**Assignment**: All of the records should be given again exactly as they appear.

**Records for the task**:
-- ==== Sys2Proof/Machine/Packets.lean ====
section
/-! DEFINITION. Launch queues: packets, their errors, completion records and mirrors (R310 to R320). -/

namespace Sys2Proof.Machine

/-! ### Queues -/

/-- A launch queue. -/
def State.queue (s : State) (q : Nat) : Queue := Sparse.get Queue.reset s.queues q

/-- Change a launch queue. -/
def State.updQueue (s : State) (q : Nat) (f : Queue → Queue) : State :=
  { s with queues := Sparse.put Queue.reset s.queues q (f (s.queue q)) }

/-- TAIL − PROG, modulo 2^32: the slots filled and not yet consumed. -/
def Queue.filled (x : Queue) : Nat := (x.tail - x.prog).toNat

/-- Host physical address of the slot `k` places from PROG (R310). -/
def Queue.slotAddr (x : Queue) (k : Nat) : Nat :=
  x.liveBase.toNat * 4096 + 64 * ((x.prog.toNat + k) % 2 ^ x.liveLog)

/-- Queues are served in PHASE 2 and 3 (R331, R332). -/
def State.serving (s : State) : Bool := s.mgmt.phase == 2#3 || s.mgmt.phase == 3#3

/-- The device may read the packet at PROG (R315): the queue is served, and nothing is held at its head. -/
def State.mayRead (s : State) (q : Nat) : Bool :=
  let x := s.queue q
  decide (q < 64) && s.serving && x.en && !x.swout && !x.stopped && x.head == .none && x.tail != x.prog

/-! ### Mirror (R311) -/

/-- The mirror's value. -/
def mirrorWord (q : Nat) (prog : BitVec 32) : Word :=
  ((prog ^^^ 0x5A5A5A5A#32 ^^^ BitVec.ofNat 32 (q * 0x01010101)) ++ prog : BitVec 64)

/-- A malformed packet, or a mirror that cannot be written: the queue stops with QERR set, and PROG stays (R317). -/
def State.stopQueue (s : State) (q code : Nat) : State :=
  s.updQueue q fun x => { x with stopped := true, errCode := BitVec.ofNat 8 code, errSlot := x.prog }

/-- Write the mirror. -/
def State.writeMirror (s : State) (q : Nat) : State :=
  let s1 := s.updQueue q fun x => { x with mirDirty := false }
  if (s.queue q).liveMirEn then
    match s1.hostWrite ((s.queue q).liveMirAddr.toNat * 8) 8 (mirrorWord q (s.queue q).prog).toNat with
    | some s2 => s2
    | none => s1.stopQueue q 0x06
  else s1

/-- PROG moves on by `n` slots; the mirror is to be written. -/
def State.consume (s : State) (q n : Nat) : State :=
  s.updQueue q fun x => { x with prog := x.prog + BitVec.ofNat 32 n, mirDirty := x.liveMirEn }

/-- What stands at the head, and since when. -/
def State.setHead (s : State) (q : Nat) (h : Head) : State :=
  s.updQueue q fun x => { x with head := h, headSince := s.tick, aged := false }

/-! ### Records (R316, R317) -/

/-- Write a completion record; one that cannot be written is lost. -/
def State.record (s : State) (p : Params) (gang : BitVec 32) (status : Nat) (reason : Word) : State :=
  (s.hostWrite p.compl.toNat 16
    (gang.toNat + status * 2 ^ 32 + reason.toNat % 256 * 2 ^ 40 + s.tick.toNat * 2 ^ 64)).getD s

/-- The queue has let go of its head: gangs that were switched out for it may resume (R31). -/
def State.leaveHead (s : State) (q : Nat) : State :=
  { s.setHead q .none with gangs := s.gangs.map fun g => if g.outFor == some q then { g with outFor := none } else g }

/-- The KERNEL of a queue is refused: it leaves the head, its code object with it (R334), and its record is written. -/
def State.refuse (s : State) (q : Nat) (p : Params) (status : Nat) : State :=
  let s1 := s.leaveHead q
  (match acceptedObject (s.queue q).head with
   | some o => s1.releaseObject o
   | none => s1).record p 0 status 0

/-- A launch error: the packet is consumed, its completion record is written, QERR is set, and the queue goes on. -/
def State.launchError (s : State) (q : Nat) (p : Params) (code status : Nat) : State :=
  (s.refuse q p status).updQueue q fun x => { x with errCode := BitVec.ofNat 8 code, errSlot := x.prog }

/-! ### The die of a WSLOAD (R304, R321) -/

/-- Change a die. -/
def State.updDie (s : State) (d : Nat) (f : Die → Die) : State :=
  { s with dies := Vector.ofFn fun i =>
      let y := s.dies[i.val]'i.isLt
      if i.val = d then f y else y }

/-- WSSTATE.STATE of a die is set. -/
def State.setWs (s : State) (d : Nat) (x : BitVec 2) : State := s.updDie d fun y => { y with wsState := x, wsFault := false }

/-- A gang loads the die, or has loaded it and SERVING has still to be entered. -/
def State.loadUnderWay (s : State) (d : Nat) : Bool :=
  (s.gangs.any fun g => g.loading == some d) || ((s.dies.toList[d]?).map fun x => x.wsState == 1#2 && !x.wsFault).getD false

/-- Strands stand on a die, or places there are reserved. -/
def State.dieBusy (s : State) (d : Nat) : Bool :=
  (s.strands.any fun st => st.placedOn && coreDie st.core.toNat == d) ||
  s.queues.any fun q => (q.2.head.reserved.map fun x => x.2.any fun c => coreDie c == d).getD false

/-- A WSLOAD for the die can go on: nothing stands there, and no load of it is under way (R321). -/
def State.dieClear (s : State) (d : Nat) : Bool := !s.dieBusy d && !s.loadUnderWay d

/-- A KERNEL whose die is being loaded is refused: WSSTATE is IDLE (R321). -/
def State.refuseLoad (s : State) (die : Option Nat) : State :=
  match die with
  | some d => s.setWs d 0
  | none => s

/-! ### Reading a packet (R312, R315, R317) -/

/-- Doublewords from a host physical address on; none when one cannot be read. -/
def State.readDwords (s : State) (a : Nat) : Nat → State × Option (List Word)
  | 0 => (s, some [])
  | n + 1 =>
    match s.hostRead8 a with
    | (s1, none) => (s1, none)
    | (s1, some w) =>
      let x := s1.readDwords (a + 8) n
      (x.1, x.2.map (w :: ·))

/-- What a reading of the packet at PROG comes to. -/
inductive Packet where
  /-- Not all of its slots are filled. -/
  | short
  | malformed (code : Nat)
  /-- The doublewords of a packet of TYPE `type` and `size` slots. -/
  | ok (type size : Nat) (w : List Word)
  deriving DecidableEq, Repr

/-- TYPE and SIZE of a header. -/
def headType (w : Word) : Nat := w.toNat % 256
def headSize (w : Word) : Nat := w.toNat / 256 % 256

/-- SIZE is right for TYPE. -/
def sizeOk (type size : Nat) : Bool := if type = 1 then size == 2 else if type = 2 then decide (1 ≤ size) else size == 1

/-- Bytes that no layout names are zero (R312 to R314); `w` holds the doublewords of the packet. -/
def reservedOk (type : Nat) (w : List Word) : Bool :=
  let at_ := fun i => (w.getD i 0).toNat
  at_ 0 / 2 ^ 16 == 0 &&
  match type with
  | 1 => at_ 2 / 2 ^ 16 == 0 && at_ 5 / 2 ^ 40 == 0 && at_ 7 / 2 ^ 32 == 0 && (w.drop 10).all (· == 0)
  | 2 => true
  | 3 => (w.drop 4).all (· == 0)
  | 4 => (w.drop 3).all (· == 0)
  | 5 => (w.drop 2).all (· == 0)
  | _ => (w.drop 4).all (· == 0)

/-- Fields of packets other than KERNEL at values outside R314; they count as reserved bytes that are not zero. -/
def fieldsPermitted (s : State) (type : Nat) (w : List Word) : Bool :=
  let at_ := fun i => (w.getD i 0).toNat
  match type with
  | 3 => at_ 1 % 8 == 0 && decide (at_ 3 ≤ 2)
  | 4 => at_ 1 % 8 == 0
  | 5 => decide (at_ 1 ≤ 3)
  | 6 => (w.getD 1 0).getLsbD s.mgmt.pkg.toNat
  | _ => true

**Output of the exercise**:
-- ==== Sys2Proof/Machine/Packets.lean ====
section
/-! DEFINITION. Launch queues: packets, their errors, completion records and mirrors (R310 to R320). -/

namespace Sys2Proof.Machine

/-! ### Queues -/

/-- A launch queue. -/
def State.queue (s : State) (q : Nat) : Queue := Sparse.get Queue.reset s.queues q

/-- Change a launch queue. -/
def State.updQueue (s : State) (q : Nat) (f : Queue → Queue) : State :=
  { s with queues := Sparse.put Queue.reset s.queues q (f (s.queue q)) }

/-- TAIL − PROG, modulo 2^32: the slots filled and not yet consumed. -/
def Queue.filled (x : Queue) : Nat := (x.tail - x.prog).toNat

/-- Host physical address of the slot `k` places from PROG (R310). -/
def Queue.slotAddr (x : Queue) (k : Nat) : Nat :=
  x.liveBase.toNat * 4096 + 64 * ((x.prog.toNat + k) % 2 ^ x.liveLog)

/-- Queues are served in PHASE 2 and 3 (R331, R332). -/
def State.serving (s : State) : Bool := s.mgmt.phase == 2#3 || s.mgmt.phase == 3#3

/-- The device may read the packet at PROG (R315): the queue is served, and nothing is held at its head. -/
def State.mayRead (s : State) (q : Nat) : Bool :=
  let x := s.queue q
  decide (q < 64) && s.serving && x.en && !x.swout && !x.stopped && x.head == .none && x.tail != x.prog

/-! ### Mirror (R311) -/

/-- The mirror's value. -/
def mirrorWord (q : Nat) (prog : BitVec 32) : Word :=
  ((prog ^^^ 0x5A5A5A5A#32 ^^^ BitVec.ofNat 32 (q * 0x01010101)) ++ prog : BitVec 64)

/-- A malformed packet, or a mirror that cannot be written: the queue stops with QERR set, and PROG stays (R317). -/
def State.stopQueue (s : State) (q code : Nat) : State :=
  s.updQueue q fun x => { x with stopped := true, errCode := BitVec.ofNat 8 code, errSlot := x.prog }

/-- Write the mirror. -/
def State.writeMirror (s : State) (q : Nat) : State :=
  let s1 := s.updQueue q fun x => { x with mirDirty := false }
  if (s.queue q).liveMirEn then
    match s1.hostWrite ((s.queue q).liveMirAddr.toNat * 8) 8 (mirrorWord q (s.queue q).prog).toNat with
    | some s2 => s2
    | none => s1.stopQueue q 0x06
  else s1

/-- PROG moves on by `n` slots; the mirror is to be written. -/
def State.consume (s : State) (q n : Nat) : State :=
  s.updQueue q fun x => { x with prog := x.prog + BitVec.ofNat 32 n, mirDirty := x.liveMirEn }

/-- What stands at the head, and since when. -/
def State.setHead (s : State) (q : Nat) (h : Head) : State :=
  s.updQueue q fun x => { x with head := h, headSince := s.tick, aged := false }

/-! ### Records (R316, R317) -/

/-- Write a completion record; one that cannot be written is lost. -/
def State.record (s : State) (p : Params) (gang : BitVec 32) (status : Nat) (reason : Word) : State :=
  (s.hostWrite p.compl.toNat 16
    (gang.toNat + status * 2 ^ 32 + reason.toNat % 256 * 2 ^ 40 + s.tick.toNat * 2 ^ 64)).getD s

/-- The queue has let go of its head: gangs that were switched out for it may resume (R31). -/
def State.leaveHead (s : State) (q : Nat) : State :=
  { s.setHead q .none with gangs := s.gangs.map fun g => if g.outFor == some q then { g with outFor := none } else g }

/-- The KERNEL of a queue is refused: it leaves the head, its code object with it (R334), and its record is written. -/
def State.refuse (s : State) (q : Nat) (p : Params) (status : Nat) : State :=
  let s1 := s.leaveHead q
  (match acceptedObject (s.queue q).head with
   | some o => s1.releaseObject o
   | none => s1).record p 0 status 0

/-- A launch error: the packet is consumed, its completion record is written, QERR is set, and the queue goes on. -/
def State.launchError (s : State) (q : Nat) (p : Params) (code status : Nat) : State :=
  (s.refuse q p status).updQueue q fun x => { x with errCode := BitVec.ofNat 8 code, errSlot := x.prog }

/-! ### The die of a WSLOAD (R304, R321) -/

/-- Change a die. -/
def State.updDie (s : State) (d : Nat) (f : Die → Die) : State :=
  { s with dies := Vector.ofFn fun i =>
      let y := s.dies[i.val]'i.isLt
      if i.val = d then f y else y }

/-- WSSTATE.STATE of a die is set. -/
def State.setWs (s : State) (d : Nat) (x : BitVec 2) : State := s.updDie d fun y => { y with wsState := x, wsFault := false }

/-- A gang loads the die, or has loaded it and SERVING has still to be entered. -/
def State.loadUnderWay (s : State) (d : Nat) : Bool :=
  (s.gangs.any fun g => g.loading == some d) || ((s.dies.toList[d]?).map fun x => x.wsState == 1#2 && !x.wsFault).getD false

/-- Strands stand on a die, or places there are reserved. -/
def State.dieBusy (s : State) (d : Nat) : Bool :=
  (s.strands.any fun st => st.placedOn && coreDie st.core.toNat == d) ||
  s.queues.any fun q => (q.2.head.reserved.map fun x => x.2.any fun c => coreDie c == d).getD false

/-- A WSLOAD for the die can go on: nothing stands there, and no load of it is under way (R321). -/
def State.dieClear (s : State) (d : Nat) : Bool := !s.dieBusy d && !s.loadUnderWay d

/-- A KERNEL whose die is being loaded is refused: WSSTATE is IDLE (R321). -/
def State.refuseLoad (s : State) (die : Option Nat) : State :=
  match die with
  | some d => s.setWs d 0
  | none => s

/-! ### Reading a packet (R312, R315, R317) -/

/-- Doublewords from a host physical address on; none when one cannot be read. -/
def State.readDwords (s : State) (a : Nat) : Nat → State × Option (List Word)
  | 0 => (s, some [])
  | n + 1 =>
    match s.hostRead8 a with
    | (s1, none) => (s1, none)
    | (s1, some w) =>
      let x := s1.readDwords (a + 8) n
      (x.1, x.2.map (w :: ·))

/-- What a reading of the packet at PROG comes to. -/
inductive Packet where
  /-- Not all of its slots are filled. -/
  | short
  | malformed (code : Nat)
  /-- The doublewords of a packet of TYPE `type` and `size` slots. -/
  | ok (type size : Nat) (w : List Word)
  deriving DecidableEq, Repr

/-- TYPE and SIZE of a header. -/
def headType (w : Word) : Nat := w.toNat % 256
def headSize (w : Word) : Nat := w.toNat / 256 % 256

/-- SIZE is right for TYPE. -/
def sizeOk (type size : Nat) : Bool := if type = 1 then size == 2 else if type = 2 then decide (1 ≤ size) else size == 1

/-- Bytes that no layout names are zero (R312 to R314); `w` holds the doublewords of the packet. -/
def reservedOk (type : Nat) (w : List Word) : Bool :=
  let at_ := fun i => (w.getD i 0).toNat
  at_ 0 / 2 ^ 16 == 0 &&
  match type with
  | 1 => at_ 2 / 2 ^ 16 == 0 && at_ 5 / 2 ^ 40 == 0 && at_ 7 / 2 ^ 32 == 0 && (w.drop 10).all (· == 0)
  | 2 => true
  | 3 => (w.drop 4).all (· == 0)
  | 4 => (w.drop 3).all (· == 0)
  | 5 => (w.drop 2).all (· == 0)
  | _ => (w.drop 4).all (· == 0)

/-- Fields of packets other than KERNEL at values outside R314; they count as reserved bytes that are not zero. -/
def fieldsPermitted (s : State) (type : Nat) (w : List Word) : Bool :=
  let at_ := fun i => (w.getD i 0).toNat
  match type with
  | 3 => at_ 1 % 8 == 0 && decide (at_ 3 ≤ 2)
  | 4 => at_ 1 % 8 == 0
  | 5 => decide (at_ 1 ≤ 3)
  | 6 => (w.getD 1 0).getLsbD s.mgmt.pkg.toNat
  | _ => true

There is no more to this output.